Zulkifli, ayah dari Affan Kurniawan, pengemudi ojek online (ojol) yang meninggal dunia, secara tegas menyuarakan permintaannya. Ia berharap agar hanya personel polisi yang terbukti bersalah dalam insiden tragis yang menimpa putranya yang ditindak.
Permintaan ini disampaikan Zulkifli setelah putranya tewas ditabrak kendaraan taktis (rantis) Satbrimob Polda Metro Jaya. Insiden nahas tersebut terjadi di Jakarta pada Kamis (28/8), memicu duka mendalam bagi keluarga korban.
Zulkifli menekankan bahwa ia tidak akan mengajukan gugatan hukum, namun hanya menginginkan rasa keadilan. Ia tidak ingin semua anggota kepolisian menjadi korban atas kesalahan segelintir oknum.
Advertisement
Advertisement
Pertemuan dengan Kapolri dan Janji Pengusutan
Saat Kapolri Jenderal Pol. Listyo Sigit Prabowo menemui pihak keluarga pada Kamis (28/8), ia menyerahkan sepenuhnya keputusan langkah penegakan hukum selanjutnya kepada keluarga. Kapolri memberikan pilihan kepada Zulkifli untuk menentukan jalur hukum yang diinginkan. Ini menunjukkan komitmen kepolisian dalam menangani kasus ini secara transparan.

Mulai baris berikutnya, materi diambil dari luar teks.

-- ==== Sys2Proof/WellFormed.lean ====
section
/-! DEFINITION. The checks on a command's operands: what a frame in the request queue looks like (R154, R157, R169), and which frames the
link rows take (R152). A moment, a test result and a cause are never ill-formed. -/

namespace Sys2Proof

/-- Does the addressing class agree with the destination byte of the body (R154)? -/
def classAgrees (r : Request) : Bool :=
  match r.body with
  | [] => false
  | d :: _ =>
    match r.cls with
    | .unit => 1 ≤ d.toNat && d.toNat ≤ 62
    | .group g => d.toNat == 64 + g.val
    | .allTiles => d == 127

/-- A frame that the request queue can hold: class and destination agree, length and check value good (R154, R157). -/
def Request.wellFormed (r : Request) : Bool := classAgrees r && lengthGood r.body && checkGood r.body

/-- The frame of a request row: one the request queue can hold, of the row's kind (R172). -/
def takesKind (k : Take) (kind : Kind) : Bool := k.req.wellFormed && k.req.kind == kind.code

/-- Do the symbols end with one that can end a frame: an END, a START or an IDLE (R152)? -/
def endsFrame (ys : List Symbol) : Bool :=
  match ys.getLast? with
  | some .finish | some .start | some .idle => true
  | some (.data _) | none => false

/-- Is a command well-formed? -/
def WellFormed : Instr → Bool
  | .enumerate ys => endsFrame ys
  | .identify k => takesKind k .identify
  | .status k => takesKind k .status
  | .joinGroup k => takesKind k .joinGroup
  | .leaveGroup k => takesKind k .leaveGroup
  | .restart k => takesKind k .restart
  | .readNotices k => takesKind k .readNotices
  | .ackNotices k => takesKind k .ackNotices
  | .setMode k => takesKind k .setMode
  | .setCanvas k => takesKind k .setCanvas
  | .writePixels k => takesKind k .writePixels
  | .fillRect k => takesKind k .fillRect
  | .fillComplete => true
  | .readPixels k => takesKind k .readPixels
  | .copyFront k => takesKind k .copyFront
  | .copyComplete => true
  | .beginSet k => takesKind k .beginSet
  | .stageBands k => takesKind k .stageBands
  | .stagePan k => takesKind k .stagePan
  | .stagePalette k => takesKind k .stagePalette
  | .stageLevel k => takesKind k .stageLevel
  | .commit k => takesKind k .commit
  | .abandon k => takesKind k .abandon
  | .readBands k => takesKind k .readBands
  | .readPalette k => takesKind k .readPalette
  | .setSync k => takesKind k .setSync
  | .setFrameNumber k => takesKind k .setFrameNumber
  | .readMap k => takesKind k .readMap
  | .repair k => takesKind k .repair
  | .release k => takesKind k .release
  | .markFaulty k => takesKind k .markFaulty
  | .clearFault k => takesKind k .clearFault
  | .setRepairPolicy k => takesKind k .setRepairPolicy
  | .burn k => takesKind k .burn
  | .burnWriteExpiry _ => true
  | .burnCheckRead _ => true
  | .burnMarkExpiry _ => true
  | .burnRecheckRead _ => true
  | .readFuses k => takesKind k .readFuses
  | .scan k => takesKind k .scan
  | .scanTestEnd _ => true
  | .scanAbort k => takesKind k .scanAbort
  | .readScan k => takesKind k .readScan
  | .setPatrol k => takesKind k .setPatrol
  | .patrolTestEnd _ => true
  | .unknownKind k => k.req.wellFormed && (Kind.ofCode k.req.kind).isNone
  | .syncEdge _ => true
  | .seekingTimerExpiry => true
  | .supervisionTimerExpiry => true
  | .holdoverTimerExpiry => true
  | .freeRunTimerExpiry => true
  | .blankingIntervalEnd => true
  | .downstreamFrameEnd ys => endsFrame ys
  | .downstreamRepeat stage ys => (stage == .frameEnds) == endsFrame ys && !ys.isEmpty
  | .upstreamFrameEnd ys => endsFrame ys
  | .upOutFrameBegin => true
  | .upOutFrameEnd => true
  | .coldReset _ _ => true
  | .startupBegin _ => true
  | .startupEnd _ => true
  | .queuedEnumerate k => takesKind k .enumerate

end Sys2Proof
end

"Cuma dia (Kapolri) bilang 'Ya, Bapak, pikir-pikir dulu mau yang mana, jalur hukum kita tuntaskan semuanya' itu saja dibilang," ungkap Zulkifli menirukan perkataan Kapolri. Pernyataan ini memberikan ruang bagi keluarga untuk mempertimbangkan opsi terbaik bagi Keadilan Affan Kurniawan.

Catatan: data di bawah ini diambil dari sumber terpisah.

-- ==== Sys2Proof/Tests/Slice0.lean ====
section
/-! SUPPORT. Tests: the checks of WellFormed, one step of each row on small states, the spec's worked examples, and for every statement with
hypotheses a witness that meets them, clause by clause. -/

namespace Sys2Proof.Tests

set_option Elab.async false

open Sys2Proof.Machine

/-! ## Small states -/

/-- READY in a mode, unit number 5. -/
def inMode (m : Mode) : State :=
  { State.reset with mc := { mode := m, startUp := .ready }, li := { LinkInterface.cold with unit := 5 } }

/-- READY in OFF. -/
def base : State := inMode .off

/-- A unit-addressed request to unit 5 with sequence 7. -/
def ask (kind : Kind) (payload : List Byte) : Take :=
  { req := { cls := .unit, body := withCheck ([5, 7, kind.code] ++ payload) }, moment := 0 }

/-- The state with that request alone in the request queue. -/
def asked (s : State) (k : Take) : State := { s with ru := { s.ru with queue := [{ req := k.req, tag := 0 }] } }

/-- The conditions of `Serving`, computed. -/
def servable (s : State) (k : Take) (kind : Kind) : Bool :=
  s.ready && s.ru.executing.isNone && decide (s.ru.replies.length < 8) && k.req.kind == kind.code &&
    kind.lengthSuits k.req.payload && kind.mayBeSent k.req.cls && decide (k.moment ≤ s.ft.deadline)

/-- A computed `servable` is a `Serving`. -/
theorem serving_of {s : State} {k : Take} {kind : Kind} (h : servable s k kind = true) :
    (asked s k).Serving k { req := k.req, tag := 0 } [] kind := by
  unfold servable at h
  simp only [Bool.and_eq_true, decide_eq_true_eq, beq_iff_eq, Option.isNone_iff_eq_none] at h
  obtain ⟨⟨⟨⟨⟨⟨h1, h2⟩, h3⟩, h4⟩, h5⟩, h6⟩, h7⟩ := h
  exact ⟨⟨⟨h1, h2, h3, rfl, rfl⟩, onTime_iff.2 h7⟩, h4, h5, h6⟩

/-- One request on one small state: what its reply carries, and a test of the state after it. -/
structure Case where
  state   : State
  payload : List Byte
  result  : Result
  reply   : List Byte := []
  post    : State → Bool := fun _ => true

/-- The case runs as it says. -/
def Case.runs (kind : Kind) (mk : Take → Instr) (c : Case) : Bool :=
  match exec (mk (ask kind c.payload)) (asked c.state (ask kind c.payload)) with
  | .next t =>
    t.ru.replies == [{ unit := 5, seq := 7, kind := kind.code ||| 0x80, result := c.result, payload := c.reply, tag := some 0 }] &&
      t.ru.queue == [] && c.post t
  | .fault _ => false
  | .refused _ => false

/-- Every case can be served and runs as it says. -/
def good (kind : Kind) (mk : Take → Instr) (cs : List Case) : Bool :=
  cs.all (fun c => servable c.state (ask kind c.payload) kind && c.runs kind mk)

/-- The case meets the hypothesis of the statements about its row. -/
def Case.Meets (kind : Kind) (c : Case) : Prop :=
  (asked c.state (ask kind c.payload)).Serving (ask kind c.payload) { req := (ask kind c.payload).req, tag := 0 } [] kind

/-- Cases that are good meet the hypothesis. -/
theorem meets_of {kind : Kind} {mk : Take → Instr} {cs : List Case} (h : good kind mk cs = true) : ∀ c ∈ cs, c.Meets kind := by
  intro c hc
  have := List.all_eq_true.1 h c hc
  simp only [Bool.and_eq_true] at this
  exact serving_of this.1

/-- What a command leaves, tested. -/
def leaves (o : Outcome) (f : State → Bool) : Bool :=
  match o with
  | .next t => f t
  | .fault _ => false
  | .refused _ => false

/-! ## WellFormed: each check refuses an ill-formed term -/

/-- A request with the given class, destination and kind byte. -/
def frameTo (c : AddressClass) (d kind : Byte) (payload : List Byte) : Take :=
  { req := { cls := c, body := withCheck ([d, 7, kind] ++ payload) }, moment := 0 }

/-- Well-formed terms are accepted, with each addressing class. -/
theorem test_wellFormed_accepts :
    (WellFormed (.identify (ask .identify [])) && WellFormed (.restart (frameTo (.group 3) 67 0x06 [])) &&
      WellFormed (.restart (frameTo .allTiles 127 0x06 [])) && WellFormed (.unknownKind (frameTo .unit 5 0x7E [])) &&
      WellFormed (.queuedEnumerate (frameTo .allTiles 127 0x01 [9])) &&
      WellFormed (.enumerate [.data 4, .finish]) && WellFormed (.downstreamRepeat .destinationByte [.start, .data 127])) = true := by decide +kernel

/-- Class against destination: unit, group and all-tile. -/
theorem test_wellFormed_class :
    (WellFormed (.identify (frameTo .unit 64 0x02 [])) || WellFormed (.identify (frameTo .unit 0 0x02 [])) ||
      WellFormed (.identify (frameTo .unit 63 0x02 [])) || WellFormed (.restart (frameTo (.group 3) 66 0x06 [])) ||
      WellFormed (.restart (frameTo .allTiles 126 0x06 [])) ||
      WellFormed (.restart { req := { cls := .unit, body := [] }, moment := 0 })) = false := by decide +kernel

/-- Length: a body of 4 bytes, one of 246. -/
theorem test_wellFormed_length :
    (WellFormed (.identify { req := { cls := .unit, body := withCheck [5, 7] }, moment := 0 }) ||
      WellFormed (.writePixels (ask .writePixels (List.replicate 241 0)))) = false := by decide +kernel

/-- Check value. -/
theorem test_wellFormed_check :
    WellFormed (.identify { req := { cls := .unit, body := [5, 7, 2, 0, 0] }, moment := 0 }) = false := by decide +kernel

/-- Kind: another row's kind, a defined kind under UNKNOWN_KIND. -/
theorem test_wellFormed_kind :
    (WellFormed (.identify (ask .scan [])) || WellFormed (.unknownKind (ask .scan [])) ||
      WellFormed (.queuedEnumerate (frameTo .allTiles 127 0x02 []))) = false := by decide +kernel

/-- Symbols: a row of a frame's end whose last symbol ends no frame, a repeat whose last symbol does not make the stage's event, no symbols. -/
theorem test_wellFormed_symbols :
    (WellFormed (.enumerate [.finish, .data 4]) || WellFormed (.downstreamFrameEnd []) || WellFormed (.upstreamFrameEnd [.start, .data 9]) ||
      WellFormed (.downstreamRepeat .destinationByte [.start]) || WellFormed (.downstreamRepeat .frameEnds [.data 1]) ||
      WellFormed (.downstreamRepeat .repeatBegins [])) = false := by decide +kernel

/-! ## Formats -/

/-- The check value of R187 over "123456789". -/
theorem test_check_value : crc16 [0x31, 0x32, 0x33, 0x34, 0x35, 0x36, 0x37, 0x38, 0x39] = 0x29B1 := by decide +kernel

/-- The premises of FrameFormats: a code that names a kind; a used detail byte and an unused one. -/
theorem witness_FrameFormats :
    Kind.ofCode 0x25 = some .commit ∧ Kind.ofCode 0x2F = none ∧ 0 < (Details.copyDone .B).bytes.length ∧
    (Details.copyDone .B).bytes.length ≤ 8 := by decide +kernel

/-- No word spells a command. -/
theorem test_no_word_decodes : decodeTableWord 8 0 = none := rfl

/-! ## Steps and the executor -/

/-- The premises of StepRunsFrontCommand and of EveryCommandAnswers' idle clause. -/
theorem witness_StepRunsFrontCommand :
    ({ base with pending := [.fillComplete] } : State).pending = Instr.fillComplete :: [] ∧ base.pending = [] := ⟨rfl, rfl⟩

/-- Each ground on which the executor takes nothing (R171). -/
theorem witness_ExecutorStalls :
    requestOf (.scan (ask .scan [])) = some (.scan, ask .scan []) ∧ State.reset.ready = false ∧
    8 ≤ ({ base.ru with replies := List.replicate 8 (queueFullReply 5 (ask .scan []).req) } : RequestUnit).replies.length ∧
    (¬ ∃ q rest, base.ru.queue = q :: rest ∧ q.req = (ask .scan []).req) := by
  refine ⟨rfl, by decide, by decide, ?_⟩
  rintro ⟨q, rest, h, _⟩
  cases h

Lebih lanjut, Zulkifli juga mengungkapkan bahwa Kapolri telah berjanji secara langsung untuk mengusut tuntas kasus kematian Affan. Janji ini menjadi harapan besar bagi keluarga korban untuk mendapatkan kejelasan dan pertanggungjawaban atas insiden tersebut. Pengusutan tuntas ini diharapkan dapat membawa Keadilan Affan Kurniawan.
Advertisement
Advertisement
Kronologi Insiden dan Penanganan Propam
Affan Kurniawan, seorang pengemudi ojol, meninggal dunia pada Kamis (28/8) setelah ditabrak kendaraan taktis yang berisi tujuh anggota Satbrimob Polda Metro Jaya. Insiden tragis ini terjadi pasca-aksi unjuk rasa di sekitar kompleks parlemen Jakarta, di mana massa dipukul mundur oleh pihak kepolisian. Kecelakaan ini menjadi sorotan publik dan menuntut Keadilan Affan Kurniawan.

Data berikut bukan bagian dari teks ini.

/-- Seam unit state. -/
structure SeamUnit where
  lockoutEnd : Coord
  capture0 : Option Capture
  capture1 : Option Capture
  olderIsOne : Bool
  list : List SeamEntry
  highest : Word16
  latest : Option SeamRecord
  bounces : Word32
  captureOverflows : Word32
  unplaced : Word32
  placed : Word32
  merged : Word32
  lost : Word32
deriving DecidableEq, Repr

/-! ### Cameras (Sections 5, 6 and 7) -/

/-- The tags of a line: a trigger record without its time (Table 5.3). `flags` holds line flags (Table 12.4). -/
structure Tags where
  coil : Word16
  nominal : Word32
  flags : Word16
deriving DecidableEq, Repr

/-- A trigger record (Table 5.3). -/
structure TriggerRecord where
  tags : Tags
  fired : Time
deriving DecidableEq, Repr

/-- Trigger generator state of one camera. `pulse` is none while the trigger output is low, else the time at which it went
high. -/
structure Trigger where
  coil : Word16
  origin : Coord
  nLast : Int
  current : Word32
  lastTrigger : Option Time
  fallbackMark : Option Time
  pulse : Option Time
  fifo : List TriggerRecord
  sourceChange : Bool
  issued : Word32
  overspeed : Word32
  suppressed : Word32
  skipped : Word32
  missing : Word32
  unsolicited : Word32
deriving DecidableEq, Repr

/-- The line in reception (R102, R113): its length count, the conditioned pixels so far and the clip count. -/
structure LineRx where
  count : Nat
  pixels : List Nat
  clips : Nat
deriving DecidableEq, Repr

/-- The sizing run (R105): a run length and a run count of 1 to 3. -/
structure SizingRun where
  length : Nat
  count : Nat
deriving DecidableEq, Repr

/-- Camera port state. `lineValid` is the level of the line-valid input. -/
structure CameraPort where
  state : PortState
  lineValid : Bool
  line : Option LineRx
  lastLength : Nat
  run : Option SizingRun
  locked : Option Nat
  mismatched : Option Nat
  deviation : Nat
  darkWatch : Option Time
  serial : Word32
  produced : Word32
deriving DecidableEq, Repr

/-- Admission state of one camera (Section 7). -/
structure Admission where
  phase : Nat
  thinnedSince : BitVec 8
  admitted : Word32
  thinned : Word32
  refused : Word32
deriving DecidableEq, Repr

/-- One camera: trigger generator, port and admission. -/
structure Camera where
  trig : Trigger
  port : CameraPort
  adm : Admission
deriving DecidableEq, Repr

/-! ### Segmenter (Section 7) -/

/-- The launch values of an own parcel (R127); hops-left is 15. -/
structure OwnHeader where
  source : Station
  key : Word16
deriving DecidableEq, Repr

/-- A queued LINE parcel (R118, Table 12.2). -/
structure LineParcel where
  header : OwnHeader
  camera : Cam
  serial : Word32
  segIndex : Nat
  segCount : Nat
  coil : Word16
  nominal : Word32
  flags : Word16
  depth : Nat
  segPixels : Nat
  clips : Word16
  thinnedSince : BitVec 8
  payload : List Byte
deriving DecidableEq, Repr

/-- The body of a control parcel (R29, R30, R51, R74, R136). A STATUS has its body filled at its launch (R31), and a BEACON
its age at its departure from the sample time kept with it (R52). -/
inductive ControlBody where
  | signon (identity : Word32) (functions : Functions)
  | status
  | beacon (coord : Coord) (speed : Speed) (sequence : Word16) (seamCoil : Word16) (seamCoord : Coord) (sample : Time)
  | mark (coord : Coord) (coil : Word16)
  | ease (share : Word16)
deriving DecidableEq, Repr

/-- A control queue entry (R124, R127). -/
structure ControlParcel where
  header : OwnHeader
  body : ControlBody
deriving DecidableEq, Repr

/-- Segmenter state. -/
structure Segmenter where
  lines : List LineParcel
  control : List ControlParcel
  marksDropped : Word32
deriving DecidableEq, Repr

/-! ### Ease unit (Section 8) -/

/-- An ease table entry (Table 8.3); a share of 0 is no share. -/
structure EaseEntry where
  share : Word16
  expiry : Time
  live : Bool
deriving DecidableEq, Repr

/-- Ease unit state: u, W and Bk are `bytes`, `waiting` and `blocked`; A is `rate`. `phase` is the renewal phase, true for 1. -/
structure EaseUnit where
  bytes : Nat
  waiting : Nat
  blocked : Nat
  windowTimer : Time
  rate : Word16
  originating : Bool
  phase : Bool
  table : Vector EaseEntry 16
  easesSent : Word32
deriving DecidableEq, Repr

/-! ### Take-off unit (Section 9) -/

/-- The line fields of an ASSEMBLING context (Table 9.2). -/
structure Assembly where
  stream : BitVec 6
  serial : Word32
  segCount : Nat
  next : Nat
  coil : Word16
  nominal : Word32
  flags : Word16
  clips : Word16
  thinnedSince : BitVec 8
  depth : Nat
  pixels : Nat
  hit : Fin 8
  blocks : List Block
  lastArrival : Time
deriving DecidableEq, Repr

/-- A delivery record (Table 9.4). -/
structure DeliveryRecord where
  stream : BitVec 6
  hit : Fin 8
  flags : Word16
  present : Nat
  segCount : Nat
  serial : Word32
  coil : Word16
  nominal : Word32
  depth : Nat
  pixels : Nat
  clips : Word16
  thinnedSince : BitVec 8
  completed : Time
  blocks : List Block
deriving DecidableEq, Repr

/-- The bytes of the line store, address block × 2,048 + offset, in canonical form: addresses rising, no entry equal to the
byte an unlisted address reads as (log 9). -/
structure Memory where
  cells : List Host.Cell
deriving DecidableEq, Repr

/-- Take-off unit state; a context that is none is FREE. -/
structure TakeOffUnit where
  contexts : Vector (Option Assembly) 32
  store : Memory
  free : List Block
  queue : List DeliveryRecord
  linesTaken : Word32
  noContext : Word32
  orphanSegments : Word32
  brokenLines : Word32
  storeFull : Word32
  deliveryOverflow : Word32
deriving DecidableEq, Repr

/-! ### Delivery port (Section 10) -/

/-- Delivery port state; `holdPin` is the level of DLV_HOLD. -/
structure DeliveryPort where
  active : Bool
  position : Nat
  holdPin : Bool
  takesIgnored : Word32
  recordsCut : Word32
deriving DecidableEq, Repr

/-! ### Service line and settings store (Section 11) -/

/-- A write in progress (R175): the address and value fixed for it, and when it began. -/
structure EepromWrite where
  address : Fin 128
  value : Word16
  began : Time
deriving DecidableEq, Repr

/-- Service line state. -/
structure ServiceLine where
  command : Word16
  reply : Word16
  hold : Word32
  holdPending : Bool
  snapshot : RollEntry
  address : Fin 128
  latch : Word16
  write : Option EepromWrite
deriving DecidableEq, Repr

/-- Settings store state. `imageRead` is how many image words the read in progress has replaced. -/
structure SettingsStore where
  eeprom : Vector Word16 128
  image : Vector Word16 128
  imageRead : Nat
  readStart : Option Time
  settings : Option Settings
  faults : FaultFlags
deriving DecidableEq, Repr

/-! ### The state -/

/-- The station. `pending` is the queue of commands that wait, first in first out. `freeCount` is the model's own counter
behind the free values (log 28). -/
structure State where
  pending : List Instr
  freeCount : Nat
  time : Time
  ring : RingPort
  ctl : StationControl
  strip : StripUnit
  seam : SeamUnit
  cams : Vector Camera 4
  seg : Segmenter
  ease : EaseUnit
  take : TakeOffUnit
  dlv : DeliveryPort
  svc : ServiceLine
  store : SettingsStore
deriving DecidableEq, Repr

/-- Why the machine stops with a fault: never. The spec names no event at which the station stops. -/
inductive Fault where
deriving DecidableEq, Repr

/-- Why a command is refused. -/
inductive Refusal where
  /-- Raised by exec alone, for a command that has no meaning yet. Safe: nothing is claimed of it. -/
  | notModelled (mnemonic : String)
deriving DecidableEq, Repr

/-! ### Reset -/

/-- Ring port after power-on reset (R20). -/
def RingPort.reset : RingPort :=
  { link := .dark, idleRun := 0, lightAndLock := false, reception := none, transit := [], outbound := none, aligning := true,
    began := 0, lastRunEnd := none, idleUnits := 0, linkDelay := 0, crcFaults := 0, unknownKinds := 0, orphans := 0, transitOverruns := 0,
    partialDrops := 0 }

/-- Station control after power-on reset (R39). -/
def StationControl.reset (straps : Station) : StationControl :=
  { number := straps, identity := none, configValid := false, state := .start, sequence := 0, pendingReturn := [],
    signonTimer := none, statusTimer := none, roll := Vector.replicate 16 RollEntry.blank }

/-- Strip position unit after power-on reset (R67), with the encoder pair then present (R42). -/
def StripUnit.reset (a b : Bool) : StripUnit :=
  { count := 0, heldA := a, heldB := b, lastCount := 0, residue := 0, encoder := .none, illegal := [], x := 0, xhat := 0, vs := 0,
    windowAdvance := 0, table := Vector.replicate 16 BeaconEntry.blank, clock := .none, followed := none, source := .none,
    alignStart := none, aligned := false, beaconTimer := none, beaconSequence := 0, updateTimer := 0, windowTimer := 0,
    encoderErrors := 0, underrunClamps := 0, indexPulses := 0, sourceSwitches := 0 }

/-- Seam unit after power-on reset (R83). -/
def SeamUnit.reset : SeamUnit :=
  { lockoutEnd := 0, capture0 := none, capture1 := none, olderIsOne := false, list := [], highest := 0, latest := none,
    bounces := 0, captureOverflows := 0, unplaced := 0, placed := 0, merged := 0, lost := 0 }

/-- Trigger generator of one camera after either reset (R99, R100). -/
def Trigger.reset : Trigger :=
  { coil := 0, origin := 0, nLast := -1, current := 0, lastTrigger := none, fallbackMark := none, pulse := none, fifo := [],
    sourceChange := false, issued := 0, overspeed := 0, suppressed := 0, skipped := 0, missing := 0, unsolicited := 0 }

/-- A camera port after either reset, in state `st`, with the line-valid input at level `level` (R115, R116). -/
def CameraPort.reset (st : PortState) (level : Bool) : CameraPort :=
  { state := st, lineValid := level, line := none, lastLength := 0, run := none, locked := none, mismatched := none,
    deviation := 0, darkWatch := none, serial := 0, produced := 0 }

/-- Admission state of one camera after either reset (R129, R130). -/
def Admission.reset : Admission :=
  { phase := 0, thinnedSince := 0, admitted := 0, thinned := 0, refused := 0 }

/-- One camera after a reset. -/
def Camera.reset (st : PortState) (level : Bool) : Camera :=
  { trig := .reset, port := .reset st level, adm := .reset }

/-- Segmenter after power-on reset (R129). -/
def Segmenter.reset : Segmenter := { lines := [], control := [], marksDropped := 0 }

/-- An ease entry that is not live and has no share (R139). Its expiry time 0 is the model's DESIGN CHOICE (log 24). -/
def EaseEntry.blank : EaseEntry := { share := 0, expiry := 0, live := false }

/-- Ease unit after power-on reset (R143). -/
def EaseUnit.reset : EaseUnit :=
  { bytes := 0, waiting := 0, blocked := 0, windowTimer := 0, rate := 0, originating := false, phase := false,
    table := Vector.replicate 16 EaseEntry.blank, easesSent := 0 }

/-- Take-off unit after power-on reset (R161). -/
def TakeOffUnit.reset : TakeOffUnit :=
  { contexts := Vector.replicate 32 none, store := { cells := [] }, free := List.finRange 512, queue := [], linesTaken := 0,
    noContext := 0, orphanSegments := 0, brokenLines := 0, storeFull := 0, deliveryOverflow := 0 }

/-- Delivery port after power-on reset (R170), with DLV_HOLD at level `hold`. -/
def DeliveryPort.reset (hold : Bool) : DeliveryPort :=
  { active := false, position := 0, holdPin := hold, takesIgnored := 0, recordsCut := 0 }

/-- Service line after power-on reset (R179); the reply register holds the status reply OK of a station in START with no
write in progress and no hold pending, which is 0 (R171, Section 12.3). -/
def ServiceLine.reset : ServiceLine :=
  { command := 0, reply := 0, hold := 0, holdPending := false, snapshot := .blank, address := 0, latch := 0, write := none }

/-- No function fault flag set (R178). -/
def FaultFlags.clear : FaultFlags := { encoder := false, seamInput := false, takeOff := false, cameras := 0 }

/-- Settings store after power-on reset (R176, R178): the read of START has begun at station time 0. -/
def SettingsStore.reset (eeprom : Vector Word16 128) : SettingsStore :=
  { eeprom := eeprom, image := Vector.replicate 128 0, imageRead := 0, readStart := some 0, settings := none, faults := .clear }

/-- The station after a power-on reset with these EEPROM contents, straps and input levels (R20, R39, R67, R83, R99, R115,
R129, R143, R161, R170, R179); `levels` are the line-valid inputs of cameras 0 to 3. -/
def State.poweredOn (eeprom : Vector Word16 128) (straps : Station) (a b : Bool) (lightAndLock : Bool)
    (levels : Cam → Bool) (hold : Bool) (freeCount : Nat) (pending : List Instr) : State :=
  { pending := pending, freeCount := freeCount, time := 0, ring := { RingPort.reset with lightAndLock := lightAndLock },
    ctl := .reset straps, strip := .reset a b, seam := .reset,
    cams := #v[Camera.reset .off (levels 0), Camera.reset .off (levels 1), Camera.reset .off (levels 2), Camera.reset .off (levels 3)],
    seg := .reset, ease := .reset, take := .reset, dlv := .reset hold, svc := .reset, store := .reset eeprom }

/-- The EEPROM of State.reset (DESIGN CHOICE, log 8): the validity code of Section 11.3 in words 0 and 1, every other word 0,
and in word 127 the checksum that makes the 16-bit sum 0. -/
def defaultEeprom : Vector Word16 128 :=
  (((Vector.replicate 128 (0 : Word16)).set 0 0x5C3A).set 1 0x91E7).set 127 0x11DF

/-- The station right after power-on reset, with the EEPROM and the pin levels that log 8 and 10 name and an empty queue. -/
def State.reset : State :=
  State.poweredOn defaultEeprom 0 false false false (fun _ => false) false 0 []

end Sys2Proof.Machine
end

Tujuh personel Satbrimob yang berada di dalam rantis tersebut adalah Bripka R, Kompol C, Aipda R, Briptu D, Bripda M, Bharaka J, dan Bharaka Y. Identitas mereka telah diungkap, dan mereka kini menjadi fokus penyelidikan. Penyelidikan ini penting untuk memastikan siapa yang bertanggung jawab.
Kasus ini kini ditangani oleh Divisi Propam Polri. Setelah pemeriksaan awal, Kepala Divisi Propam Polri Irjen Pol. Abdul Karim menyatakan bahwa para personel tersebut terbukti melanggar kode etik kepolisian. Ini adalah langkah awal menuju penegakan disiplin.
Advertisement
Sebagai konsekuensi, ketujuh personel tersebut menjalani penempatan khusus (patsus) di Divisi Propam Polri. Patsus ini berlangsung selama 20 hari, terhitung mulai 29 Agustus 2025 hingga 17 September 2025. Tindakan ini menunjukkan keseriusan Polri dalam menindak anggotanya yang melanggar.